▶ Activity:
If a line of the records contains the word "operation", list it.

(Saved data entries)
-- ==== Sys2Proof/Laws/Frames.lean ====
section
/-! SUPPORT. What each shared operation leaves alone: for every operation, one lemma that names each field of
the state it does not touch. An operation that raises a notice or sets a flag touches `notices` and what the
port still has to clear (`onPlace`), and nothing else of the port. -/

namespace Sys2Proof.Machine

/-! ## Choices and folds -/

@[simp] theorem model_ite (c : Prop) [Decidable c] (a b : State) :
    (if c then a else b).model = if c then a.model else b.model := by
  split <;> rfl

@[simp] theorem stopCount_ite (c : Prop) [Decidable c] (a b : State) :
    (if c then a else b).stopCount = if c then a.stopCount else b.stopCount := by
  split <;> rfl

@[simp] theorem segments_ite (c : Prop) [Decidable c] (a b : State) :
    (if c then a else b).segments = if c then a.segments else b.segments := by
  split <;> rfl

@[simp] theorem valves_ite (c : Prop) [Decidable c] (a b : State) :
    (if c then a else b).valves = if c then a.valves else b.valves := by
  split <;> rfl

@[simp] theorem points_ite (c : Prop) [Decidable c] (a b : State) :
    (if c then a else b).points = if c then a.points else b.points := by
  split <;> rfl

@[simp] theorem profiles_ite (c : Prop) [Decidable c] (a b : State) :
    (if c then a else b).profiles = if c then a.profiles else b.profiles := by
  split <;> rfl

@[simp] theorem concentrators_ite (c : Prop) [Decidable c] (a b : State) :
    (if c then a else b).concentrators = if c then a.concentrators else b.concentrators := by
  split <;> rfl

@[simp] theorem incidents_ite (c : Prop) [Decidable c] (a b : State) :
    (if c then a else b).incidents = if c then a.incidents else b.incidents := by
  split <;> rfl

@[simp] theorem plans_ite (c : Prop) [Decidable c] (a b : State) :
    (if c then a else b).plans = if c then a.plans else b.plans := by
  split <;> rfl

@[simp] theorem outages_ite (c : Prop) [Decidable c] (a b : State) :
    (if c then a else b).outages = if c then a.outages else b.outages := by
  split <;> rfl

@[simp] theorem orders_ite (c : Prop) [Decidable c] (a b : State) :
    (if c then a else b).orders = if c then a.orders else b.orders := by
  split <;> rfl

@[simp] theorem windows_ite (c : Prop) [Decidable c] (a b : State) :
    (if c then a else b).windows = if c then a.windows else b.windows := by
  split <;> rfl

@[simp] theorem intake_ite (c : Prop) [Decidable c] (a b : State) :
    (if c then a else b).intake = if c then a.intake else b.intake := by
  split <;> rfl

@[simp] theorem tracer_ite (c : Prop) [Decidable c] (a b : State) :
    (if c then a else b).tracer = if c then a.tracer else b.tracer := by
  split <;> rfl

@[simp] theorem register_ite (c : Prop) [Decidable c] (a b : State) :
    (if c then a else b).register = if c then a.register else b.register := by
  split <;> rfl

@[simp] theorem dispatch_ite (c : Prop) [Decidable c] (a b : State) :
    (if c then a else b).dispatch = if c then a.dispatch else b.dispatch := by
  split <;> rfl

@[simp] theorem orderUnit_ite (c : Prop) [Decidable c] (a b : State) :
    (if c then a else b).orderUnit = if c then a.orderUnit else b.orderUnit := by
  split <;> rfl

@[simp] theorem clock_ite (c : Prop) [Decidable c] (a b : State) :
    (if c then a else b).clock = if c then a.clock else b.clock := by
  split <;> rfl

@[simp] theorem notices_ite (c : Prop) [Decidable c] (a b : State) :
    (if c then a else b).notices = if c then a.notices else b.notices := by
  split <;> rfl

@[simp] theorem port_ite (c : Prop) [Decidable c] (a b : State) :
    (if c then a else b).port = if c then a.port else b.port := by
  split <;> rfl

@[simp] theorem pending_ite (c : Prop) [Decidable c] (a b : State) :
    (if c then a else b).pending = if c then a.pending else b.pending := by
  split <;> rfl

@[simp] theorem model_foldl {α : Type} (f : State → α → State) (hf : ∀ s a, (f s a).model = s.model)
    (l : List α) (s : State) : (l.foldl f s).model = s.model := by
  induction l generalizing s with
  | nil => rfl
  | cons a l ih => simp [ih, hf]

@[simp] theorem stopCount_foldl {α : Type} (f : State → α → State) (hf : ∀ s a, (f s a).stopCount = s.stopCount)
    (l : List α) (s : State) : (l.foldl f s).stopCount = s.stopCount := by
  induction l generalizing s with
  | nil => rfl
  | cons a l ih => simp [ih, hf]

@[simp] theorem segments_foldl {α : Type} (f : State → α → State) (hf : ∀ s a, (f s a).segments = s.segments)
    (l : List α) (s : State) : (l.foldl f s).segments = s.segments := by
  induction l generalizing s with
  | nil => rfl
  | cons a l ih => simp [ih, hf]

@[simp] theorem valves_foldl {α : Type} (f : State → α → State) (hf : ∀ s a, (f s a).valves = s.valves)
    (l : List α) (s : State) : (l.foldl f s).valves = s.valves := by
  induction l generalizing s with
  | nil => rfl
  | cons a l ih => simp [ih, hf]

@[simp] theorem points_foldl {α : Type} (f : State → α → State) (hf : ∀ s a, (f s a).points = s.points)
    (l : List α) (s : State) : (l.foldl f s).points = s.points := by
  induction l generalizing s with
  | nil => rfl
  | cons a l ih => simp [ih, hf]

@[simp] theorem profiles_foldl {α : Type} (f : State → α → State) (hf : ∀ s a, (f s a).profiles = s.profiles)
    (l : List α) (s : State) : (l.foldl f s).profiles = s.profiles := by
  induction l generalizing s with
  | nil => rfl
  | cons a l ih => simp [ih, hf]

@[simp] theorem concentrators_foldl {α : Type} (f : State → α → State) (hf : ∀ s a, (f s a).concentrators = s.concentrators)
    (l : List α) (s : State) : (l.foldl f s).concentrators = s.concentrators := by
  induction l generalizing s with
  | nil => rfl
  | cons a l ih => simp [ih, hf]

@[simp] theorem incidents_foldl {α : Type} (f : State → α → State) (hf : ∀ s a, (f s a).incidents = s.incidents)
    (l : List α) (s : State) : (l.foldl f s).incidents = s.incidents := by
  induction l generalizing s with
  | nil => rfl
  | cons a l ih => simp [ih, hf]

@[simp] theorem plans_foldl {α : Type} (f : State → α → State) (hf : ∀ s a, (f s a).plans = s.plans)
    (l : List α) (s : State) : (l.foldl f s).plans = s.plans := by
  induction l generalizing s with
  | nil => rfl
  | cons a l ih => simp [ih, hf]

@[simp] theorem outages_foldl {α : Type} (f : State → α → State) (hf : ∀ s a, (f s a).outages = s.outages)
    (l : List α) (s : State) : (l.foldl f s).outages = s.outages := by
  induction l generalizing s with
  | nil => rfl
  | cons a l ih => simp [ih, hf]

@[simp] theorem orders_foldl {α : Type} (f : State → α → State) (hf : ∀ s a, (f s a).orders = s.orders)
    (l : List α) (s : State) : (l.foldl f s).orders = s.orders := by
  induction l generalizing s with
  | nil => rfl
  | cons a l ih => simp [ih, hf]

@[simp] theorem windows_foldl {α : Type} (f : State → α → State) (hf : ∀ s a, (f s a).windows = s.windows)
    (l : List α) (s : State) : (l.foldl f s).windows = s.windows := by
  induction l generalizing s with
  | nil => rfl
  | cons a l ih => simp [ih, hf]

@[simp] theorem intake_foldl {α : Type} (f : State → α → State) (hf : ∀ s a, (f s a).intake = s.intake)
    (l : List α) (s : State) : (l.foldl f s).intake = s.intake := by
  induction l generalizing s with
  | nil => rfl
  | cons a l ih => simp [ih, hf]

▶ Response for this exercise:
/-! SUPPORT. What each shared operation leaves alone: for every operation, one lemma that names each field of
the state it does not touch. An operation that raises a notice or sets a flag touches `notices` and what the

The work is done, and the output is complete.